● **REQUIREMENT**
Please copy out the entries below exactly, beginning with the line that contains "let r := (maskLanes" and ending with the line that contains "let cmd := newCmd", and include nothing outside that span.

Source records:
-------------------------

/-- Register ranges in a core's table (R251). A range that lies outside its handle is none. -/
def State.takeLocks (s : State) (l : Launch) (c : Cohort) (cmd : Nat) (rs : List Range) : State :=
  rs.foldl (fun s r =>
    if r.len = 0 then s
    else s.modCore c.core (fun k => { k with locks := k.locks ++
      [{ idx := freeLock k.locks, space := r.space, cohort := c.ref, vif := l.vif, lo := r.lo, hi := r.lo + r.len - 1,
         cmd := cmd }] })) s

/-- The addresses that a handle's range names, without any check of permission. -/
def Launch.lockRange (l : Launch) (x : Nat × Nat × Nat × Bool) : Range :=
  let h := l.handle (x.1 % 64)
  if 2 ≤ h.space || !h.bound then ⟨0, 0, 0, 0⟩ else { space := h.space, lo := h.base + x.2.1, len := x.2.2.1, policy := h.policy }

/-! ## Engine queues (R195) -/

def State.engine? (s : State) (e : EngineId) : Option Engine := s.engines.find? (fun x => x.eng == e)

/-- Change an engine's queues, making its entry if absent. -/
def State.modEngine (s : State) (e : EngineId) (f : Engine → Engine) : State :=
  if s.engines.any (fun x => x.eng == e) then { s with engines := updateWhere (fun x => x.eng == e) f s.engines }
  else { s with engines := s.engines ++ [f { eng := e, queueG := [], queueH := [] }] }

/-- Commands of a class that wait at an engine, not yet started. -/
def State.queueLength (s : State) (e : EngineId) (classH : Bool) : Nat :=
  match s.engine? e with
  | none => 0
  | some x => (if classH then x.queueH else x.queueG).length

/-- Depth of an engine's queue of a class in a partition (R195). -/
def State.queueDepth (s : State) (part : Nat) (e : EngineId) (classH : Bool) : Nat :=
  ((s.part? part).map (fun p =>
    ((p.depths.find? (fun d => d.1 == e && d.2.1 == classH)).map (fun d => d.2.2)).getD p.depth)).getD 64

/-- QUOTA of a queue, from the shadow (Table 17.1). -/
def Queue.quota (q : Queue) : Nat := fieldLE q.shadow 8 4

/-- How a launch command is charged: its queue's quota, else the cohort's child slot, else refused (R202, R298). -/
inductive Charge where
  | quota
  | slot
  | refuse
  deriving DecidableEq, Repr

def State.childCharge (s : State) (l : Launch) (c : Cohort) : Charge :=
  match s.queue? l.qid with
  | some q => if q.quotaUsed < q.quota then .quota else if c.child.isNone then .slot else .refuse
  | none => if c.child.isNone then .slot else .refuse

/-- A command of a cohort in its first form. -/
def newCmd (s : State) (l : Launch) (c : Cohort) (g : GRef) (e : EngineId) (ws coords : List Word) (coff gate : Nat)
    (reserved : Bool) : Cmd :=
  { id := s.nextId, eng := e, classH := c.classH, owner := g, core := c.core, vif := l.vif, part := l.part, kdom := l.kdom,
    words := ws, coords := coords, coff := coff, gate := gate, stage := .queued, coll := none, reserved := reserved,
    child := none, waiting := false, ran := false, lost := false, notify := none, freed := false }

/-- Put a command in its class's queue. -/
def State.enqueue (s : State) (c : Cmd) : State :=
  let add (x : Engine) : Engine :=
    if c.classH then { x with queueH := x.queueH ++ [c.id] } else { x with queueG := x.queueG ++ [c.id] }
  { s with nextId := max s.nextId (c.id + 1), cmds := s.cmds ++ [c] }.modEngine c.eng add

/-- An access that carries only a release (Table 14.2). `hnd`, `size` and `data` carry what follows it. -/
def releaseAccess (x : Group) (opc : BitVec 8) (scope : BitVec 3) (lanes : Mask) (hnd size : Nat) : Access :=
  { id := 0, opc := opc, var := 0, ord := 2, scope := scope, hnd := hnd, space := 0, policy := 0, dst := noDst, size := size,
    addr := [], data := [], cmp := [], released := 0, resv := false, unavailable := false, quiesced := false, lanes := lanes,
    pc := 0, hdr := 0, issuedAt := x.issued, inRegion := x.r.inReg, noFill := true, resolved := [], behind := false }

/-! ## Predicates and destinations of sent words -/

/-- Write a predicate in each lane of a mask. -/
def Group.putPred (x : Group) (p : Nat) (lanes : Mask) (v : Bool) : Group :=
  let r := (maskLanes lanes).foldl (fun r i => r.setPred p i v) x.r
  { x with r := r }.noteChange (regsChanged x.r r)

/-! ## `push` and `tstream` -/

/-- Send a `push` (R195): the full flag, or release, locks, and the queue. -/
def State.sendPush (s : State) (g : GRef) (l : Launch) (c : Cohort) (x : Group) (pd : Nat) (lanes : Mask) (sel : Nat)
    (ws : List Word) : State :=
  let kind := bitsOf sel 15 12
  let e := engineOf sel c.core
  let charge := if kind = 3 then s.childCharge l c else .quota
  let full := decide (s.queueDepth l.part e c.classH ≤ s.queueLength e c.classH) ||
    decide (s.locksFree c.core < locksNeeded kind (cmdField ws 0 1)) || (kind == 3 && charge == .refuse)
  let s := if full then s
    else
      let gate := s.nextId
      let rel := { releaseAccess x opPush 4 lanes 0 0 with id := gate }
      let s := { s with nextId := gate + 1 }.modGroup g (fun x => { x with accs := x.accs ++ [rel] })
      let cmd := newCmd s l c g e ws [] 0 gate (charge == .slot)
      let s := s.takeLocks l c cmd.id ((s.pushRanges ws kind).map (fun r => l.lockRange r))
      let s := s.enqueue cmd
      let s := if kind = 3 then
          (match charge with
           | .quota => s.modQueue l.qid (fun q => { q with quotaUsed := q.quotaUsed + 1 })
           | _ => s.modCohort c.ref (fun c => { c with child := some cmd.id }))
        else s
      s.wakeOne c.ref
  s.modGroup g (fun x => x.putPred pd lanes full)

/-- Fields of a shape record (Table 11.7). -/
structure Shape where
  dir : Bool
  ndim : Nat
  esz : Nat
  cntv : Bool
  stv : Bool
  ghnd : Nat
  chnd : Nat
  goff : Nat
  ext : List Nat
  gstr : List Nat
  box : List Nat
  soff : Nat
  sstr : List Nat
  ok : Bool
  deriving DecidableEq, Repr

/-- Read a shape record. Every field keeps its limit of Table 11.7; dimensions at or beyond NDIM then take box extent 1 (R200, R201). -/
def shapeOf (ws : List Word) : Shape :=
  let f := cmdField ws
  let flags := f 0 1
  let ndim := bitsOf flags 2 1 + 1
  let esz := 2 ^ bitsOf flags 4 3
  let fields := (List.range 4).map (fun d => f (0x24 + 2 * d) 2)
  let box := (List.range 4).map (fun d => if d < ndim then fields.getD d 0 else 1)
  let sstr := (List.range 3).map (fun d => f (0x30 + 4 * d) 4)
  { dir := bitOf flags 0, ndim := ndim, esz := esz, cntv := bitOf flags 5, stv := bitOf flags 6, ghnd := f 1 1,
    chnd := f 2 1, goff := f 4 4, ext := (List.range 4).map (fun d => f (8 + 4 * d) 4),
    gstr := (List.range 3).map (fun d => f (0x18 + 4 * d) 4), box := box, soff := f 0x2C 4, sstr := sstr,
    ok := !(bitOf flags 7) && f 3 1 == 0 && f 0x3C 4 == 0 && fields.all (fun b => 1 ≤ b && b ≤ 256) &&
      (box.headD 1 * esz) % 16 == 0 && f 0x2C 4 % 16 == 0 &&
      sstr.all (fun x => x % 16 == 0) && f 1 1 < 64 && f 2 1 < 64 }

-------------------------

● **YOUR SOLUTION**
  let r := (maskLanes lanes).foldl (fun r i => r.setPred p i v) x.r
  { x with r := r }.noteChange (regsChanged x.r r)

/-! ## `push` and `tstream` -/

/-- Send a `push` (R195): the full flag, or release, locks, and the queue. -/
def State.sendPush (s : State) (g : GRef) (l : Launch) (c : Cohort) (x : Group) (pd : Nat) (lanes : Mask) (sel : Nat)
    (ws : List Word) : State :=
  let kind := bitsOf sel 15 12
  let e := engineOf sel c.core
  let charge := if kind = 3 then s.childCharge l c else .quota
  let full := decide (s.queueDepth l.part e c.classH ≤ s.queueLength e c.classH) ||
    decide (s.locksFree c.core < locksNeeded kind (cmdField ws 0 1)) || (kind == 3 && charge == .refuse)
  let s := if full then s
    else
      let gate := s.nextId
      let rel := { releaseAccess x opPush 4 lanes 0 0 with id := gate }
      let s := { s with nextId := gate + 1 }.modGroup g (fun x => { x with accs := x.accs ++ [rel] })
      let cmd := newCmd s l c g e ws [] 0 gate (charge == .slot)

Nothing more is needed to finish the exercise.